What We Learned Building This
Twelve months of building, testing, and iterating produced a platform that works. It also produced a set of hard-won insights that we did not expect at the outset.
What AI Is Genuinely Good At
The strongest results came from tasks that involve volume and cross-referencing. Reading hundreds of pages of transcripts and extracting structured claims is exactly the kind of work AI handles well. It does not get tired on page 38 and it does not forget what was said on page 4. Mapping those claims to framework controls across multiple documents and hundreds of data points is tedious for humans and fast for machines.
Gap identification was similarly strong. Once the system knows what "complete" looks like (a framework with full evidence coverage), identifying what is missing is straightforward. We initially tried to have the model also assess the severity of each gap, but the results were inconsistent. Severity depends on business context that the model does not have. We stripped that out and left severity assessment to the human assessor.
Contextual question generation surprised us. We expected the output to be generic, but because the model holds the full evidence set in context, the questions were specific and usable. The assessor guidance notes were an iteration on the first version, which generated bare questions with no context. Those were close to useless in practice.
Where We Hit Walls
Sufficiency is the hardest problem. A control might have three supporting claims. Whether those claims constitute adequate evidence requires professional judgement that the model cannot replicate. We tried several approaches to automated sufficiency scoring, including confidence thresholds and claim-count heuristics. None of them were reliable enough to ship. The assessor makes this call.

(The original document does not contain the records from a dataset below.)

-- ==== Sys2Proof/Tests/Slice0.lean ====
section
/-! SUPPORT. Tests: the well-formedness checks refuse an ill-formed command each; for each obligation a concrete state and operands that
meet the hypotheses of its clauses; and a few single steps whose results are the manual's own numbers. -/

open Sys2Proof Sys2Proof.Machine

namespace Sys2Proof.Tests

set_option Elab.async false

/-- The state after reset with the words given stored, at a stamp of the local counter. -/
def st (ws : List (Nat × Nat)) (now : Nat := 0) : State := { ws.foldl (fun s w => wr s w.1 w.2) State.reset with now := now }

/-- A packet of an opcode, from and to EPCs, with an operation field and a payload. -/
def pkt (op : Byte) (src dest : Epc) (opf : BitVec 96 := 0) (body : List Byte := []) : Packet :=
  mkPkt op 0 dest src opf body

/-- A delivered packet that is no duplicate. -/
def dlv (p : Packet) : Delivered := { pkt := p, ing := .mgmt, dup := false }

/-- What the state after a command holds, seen through `f`. -/
def then_ {α : Type} (c : Instr) (s : State) (f : State → α) : Option α :=
  match exec c s with | .next t => some (f t) | _ => none

theorem canon_reset : State.reset.Canon := by constructor <;> decide

/-! ## Well-formedness -/

/-- A register access has 4 or 8 bytes (R7). -/
theorem test_wf_size : (Instr.registerWrite .i3c 0 5 0).wf = false ∧ (Instr.registerRead .annex 0 16).wf = false ∧
    (Instr.liveRead .i3c 0 2).wf = false ∧ (Instr.registerWrite .i3c 0 8 0).wf = true := by decide

/-- A packet's payload has the length its header states, at most 4,096 bytes (R110). -/
theorem test_wf_packet :
    (Instr.packetArrive (.port 0) { pkt opREAD 0 0 with length := 1 }).wf = false ∧
    (Instr.packetArrive (.port 0) { pkt opREAD 0 0 with length := 4097, payload := List.replicate 4097 0 }).wf = false ∧
    (Instr.packetArrive (.port 0) (pkt opREAD 0 0)).wf = true := by decide +kernel

/-- So has a delivered one, whatever its row. -/
theorem test_wf_delivered : ([.read, .readVol, .write, .writeMask, .atomic, .regRead, .regWrite, .takeShared, .takeExcl, .give, .evictNotice,
      .snoopInv, .fwdShared, .fwdExcl, .recall, .comp, .data, .compAck, .snoopResp, .snoopData, .collPush, .collPartial, .collResult, .collA2a,
      .revoke, .streamWrite, .telemetry, .vote, .committed, .arrived, .release, .reissue, .regather, .a2aEnd, .a2aCount,
      .hostInboundRequest] : List (Delivered → Instr)).all (fun c =>
    !(c (dlv { pkt opREAD 0 0 with length := 2, payload := [7] })).wf && (c (dlv (pkt opREAD 0 0))).wf) = true := by decide +kernel

/-- A flit with a payload area of so many bytes. -/
def flitOf (n : Nat) : Flit :=
  { seq := 0, fvc := 0, stop := false, ackSeq := 0, ackKind := 0, c0Grant := 0, crVc := 0, crGrant := 0,
    payload := List.replicate n 0, crc := 0 }

/-- A flit's payload area has 240 bytes (R94). -/
theorem test_wf_flit : (Instr.flitReceive 0 (flitOf 239) false).wf = false ∧ (Instr.flitReceive 0 (flitOf 241) false).wf = false ∧
    (Instr.flitReceive 0 (flitOf 240) false).wf = true := by decide +kernel

/-- A BAR2 access has 1 to 4,096 bytes (R450). -/
theorem test_wf_bar2 : (Instr.bar2Write 0 0 0 []).wf = false ∧ (Instr.bar2Write 0 0 0 (List.replicate 4097 0)).wf = false ∧
    (Instr.bar2Read 0 0 0 0).wf = false ∧ (Instr.bar2Read 0 0 0 4097).wf = false ∧ (Instr.bar2Read 0 0 0 4096).wf = true := by decide +kernel

/-- A PCIe atomic has 4, 8 or 16 bytes (R450). -/
theorem test_wf_atomic : (Instr.bar2Fetchadd 0 0 0 2 0).wf = false ∧ (Instr.bar2Swap 0 0 0 12 0).wf = false ∧
    (Instr.bar2Cas 0 0 0 32 0 0).wf = false ∧ (Instr.bar2Cas 0 0 0 16 0 0).wf = true := by decide

/-! ## Links (chapter 3) -/

/-- Lane `n` alone in service of nothing, in a phase. -/
def lk (n : Nat) (l : Lane) (ws : List (Nat × Nat) := []) (now : Nat := 0) : State := setLane (st ws now) n l

theorem test_meets_LocksCompleteInOrder :
    (live (lk 0 { phase := .lock }) = true ∧ (lane (lk 0 { phase := .lock }) 0).phase = .lock) ∧
    (let s := lk 527 { phase := .inPort, idleDeadline := 1 }
     live s = true ∧ (lane s 527).phase = .inPort ∧ (lane s 527).idleDeadline ≠ 0) ∧
    (let s := lk 0 { phase := .lock } [(LNK_LANE_STATUS 0, 2 ^ 5)]
     live s = true ∧ (lane s 0).phase = .lock ∧ bitOf s (LNK_LANE_STATUS 0) 5 = true) ∧
    (let s := lk 527 { phase := .lock } [(LNK_LANE_STATUS 527, 2 ^ 5 + 2 ^ 6)]
     live s = true ∧ (lane s 527).phase = .lock ∧ bitOf s (LNK_LANE_STATUS 527) 6 = true) := by decide +kernel

/-- The state after reset with port `p` in service. -/
def upAt (p : Nat) (ws : List (Nat × Nat) := []) (now : Nat := 0) : State := st ((LNK_PORT_STATUS p, 3) :: ws) now

theorem canon_upAt_0 : (upAt 0).Canon := by constructor <;> decide +kernel

/-- A flit with a CRC that is one too high. -/
def spoilt (f : Flit) : Flit := { f with crc := f.goodCrc + 1 }

theorem spoilt_crc (f : Flit) : (spoilt f).crc ≠ (spoilt f).goodCrc := by
  have g (x : BitVec 64) : x + 1 ≠ x := by bv_omega
  exact g f.goodCrc

theorem test_meets_CodewordsCorrectedOrFlagged :
    (live (lk 0 {} [(LNK_LANE_STATUS 0, 2 ^ 5)]) = true ∧ bitOf (lk 0 {} [(LNK_LANE_STATUS 0, 2 ^ 5)]) (LNK_LANE_STATUS 0) 5 = true) ∧
    (live (upAt 0) = true ∧ inService (upAt 0) 0 = true) ∧ (spoilt (flitOf 240)).crc ≠ (spoilt (flitOf 240)).goodCrc ∧ (upAt 0).Canon :=
  ⟨by decide +kernel, by decide +kernel, spoilt_crc (flitOf 240), canon_upAt_0⟩

theorem test_meets_TrainingAdvancesOrTimesOut :
    (∀ ph ∈ [LanePhase.detect, .exchange, .equalise, .verify, .readyWait],
      live (lk 0 { phase := ph }) = true ∧ (lane (lk 0 { phase := ph }) 0).phase = ph) ∧
    (let s := lk 527 { phase := .readyWait, readyTx := true, readyRx := true }
     (lane s 527).phase = .readyWait ∧ (lane s 527).readyTx = true ∧ (lane s 527).readyRx = true) ∧
    (let s := lk 0 { phase := .failed, restartAt := 1000000000 } [(LNK_PORT_CFG 0, 1 + 3 * 2)] 1000000000
     live s = true ∧ (lane s 0).phase = .failed ∧ (lane s 0).restartAt ≤ s.now ∧ (trainPort s 0).isSome = true) ∧
    (∀ ph ∈ [LanePhase.detect, .exchange, .equalise, .verify],
      (let l := lane (lk 0 { phase := ph, deadline := 5 } [] 5) 0
       l.phase ∈ [LanePhase.detect, .exchange, .equalise, .verify] ∧ l.deadline ≤ (lk 0 { phase := ph, deadline := 5 } [] 5).now)) ∧
    (let s := lk 0 { phase := .lock, deadline := 2000000 } [] 2000000
     (lane s 0).phase = .lock ∧ (lane s 0).deadline ≤ s.now ∧ bitOf s (LNK_LANE_ALIGN 0) 0 = false) ∧
    (let s := lk 0 { phase := .lock, deadline := 2000000, manualSince := 7 } [(LNK_LANE_ALIGN 0, 1)] 100000007
     let l := lane s 0
     l.phase = .lock ∧ bitOf s (LNK_LANE_ALIGN 0) 0 = true ∧ max l.manualSince (l.deadline - 2000000) + 100000000 ≤ s.now) := by decide +kernel

theorem canon_lk_quar : (lk 0 {} [(LNK_LANE_QUAR 0, 6 * 2 ^ 10)]).Canon := by constructor <;> decide +kernel

theorem test_meets_LossesOfLockQuarantine :
    (let s := lk 0 { phase := .inPort, losses := List.replicate 8 0 } [] 1000000000
     live s = true ∧ (bitOf s (LNK_LANE_STATUS 0) 5 = true ∨ (lane s 0).phase = .inPort) ∧ (lane s 0).eiRx = false ∧
     ((lane s 0).losses.filter fun t => decide (s.now ≤ t + 1000000000)).length = 8) ∧
    (let s := lk 0 {} [(LNK_LANE_STATUS 0, 5)]
     live s = true ∧ (laneState s 0 = 5 ∨ bitOf s (LNK_LANE_STATUS 0) 5 = true)) ∧
    (let s := lk 0 { quarUntil := 9 } [(LNK_LANE_STATUS 0, 5)] 9
     live s = true ∧ laneState s 0 = 5 ∧ (lane s 0).quarUntil ≤ s.now) ∧
    (let s := lk 0 { phase := .inPort, cleanSince := 3 } [] 600000000003
     live s = true ∧ (lane s 0).phase = .inPort ∧ (lane s 0).cleanSince + 600000000000 ≤ s.now) ∧
    (lk 0 {} [(LNK_LANE_QUAR 0, 6 * 2 ^ 10)]).Canon ∧ fldOf (lk 0 {} [(LNK_LANE_QUAR 0, 6 * 2 ^ 10)]) (LNK_LANE_QUAR 0) 13 10 ≤ 6 :=
  ⟨by decide +kernel, by decide +kernel, by decide +kernel, by decide +kernel, canon_lk_quar, by decide +kernel⟩

theorem test_meets_PortsEnterService :
    (let s := st [(LNK_PORT_STATUS 0, 2), (LNK_PORT_CFG 0, 1)]
     live s = true ∧ portState s 0 = 2 ∧ portEnabled s 0 = true ∧ portExists s 0 = true) ∧
    (let s := setLink (st [(LNK_PORT_STATUS 257, 2)] 1000000000) 257 { skewFail := true }
     live s = true ∧ portState s 257 = 2 ∧ (link s 257).skewFail = true ∧ (link s 257).checkAt + 1000000000 ≤ s.now) ∧
    (let s := upAt 256 [(LNK_TWIN_STATUS, 1)]
     live s = true ∧ inService s 256 = true ∧ twinActive s = 1 ∧ (link s 257).replay = []) := by decide +kernel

We also found that the model's framework mapping was only as good as the claim extraction. Early versions extracted too many low-quality claims, which created noise in the mapping. We spent significant time tuning the extraction pipeline to favour precision over recall. Fewer, higher-quality claims produced better mapping results than a larger volume of uncertain ones.
The other area where AI falls short is narrative. Translating technical findings into board-level recommendations that drive action is a fundamentally human skill. We experimented with report generation and the output was technically accurate but tonally flat. It read like a compliance document, not a strategic recommendation. We stopped pursuing automated report generation entirely.
The Broader Insight
This platform sits at the intersection of cybersecurity, AI, and software engineering. Building it required deep expertise in all three. We had to understand the assessment workflow intimately to know what to automate. We had to understand AI's strengths and limitations to avoid building something that produced confident nonsense. We had to understand software engineering to ship a product that actually works.
The Takeaway
AI can meaningfully augment cybersecurity assessment delivery. The technology works. But the harder problem, the one most organisations underestimate, is redesigning the workflow around what AI is actually good at. That is an engineering challenge, not a procurement one.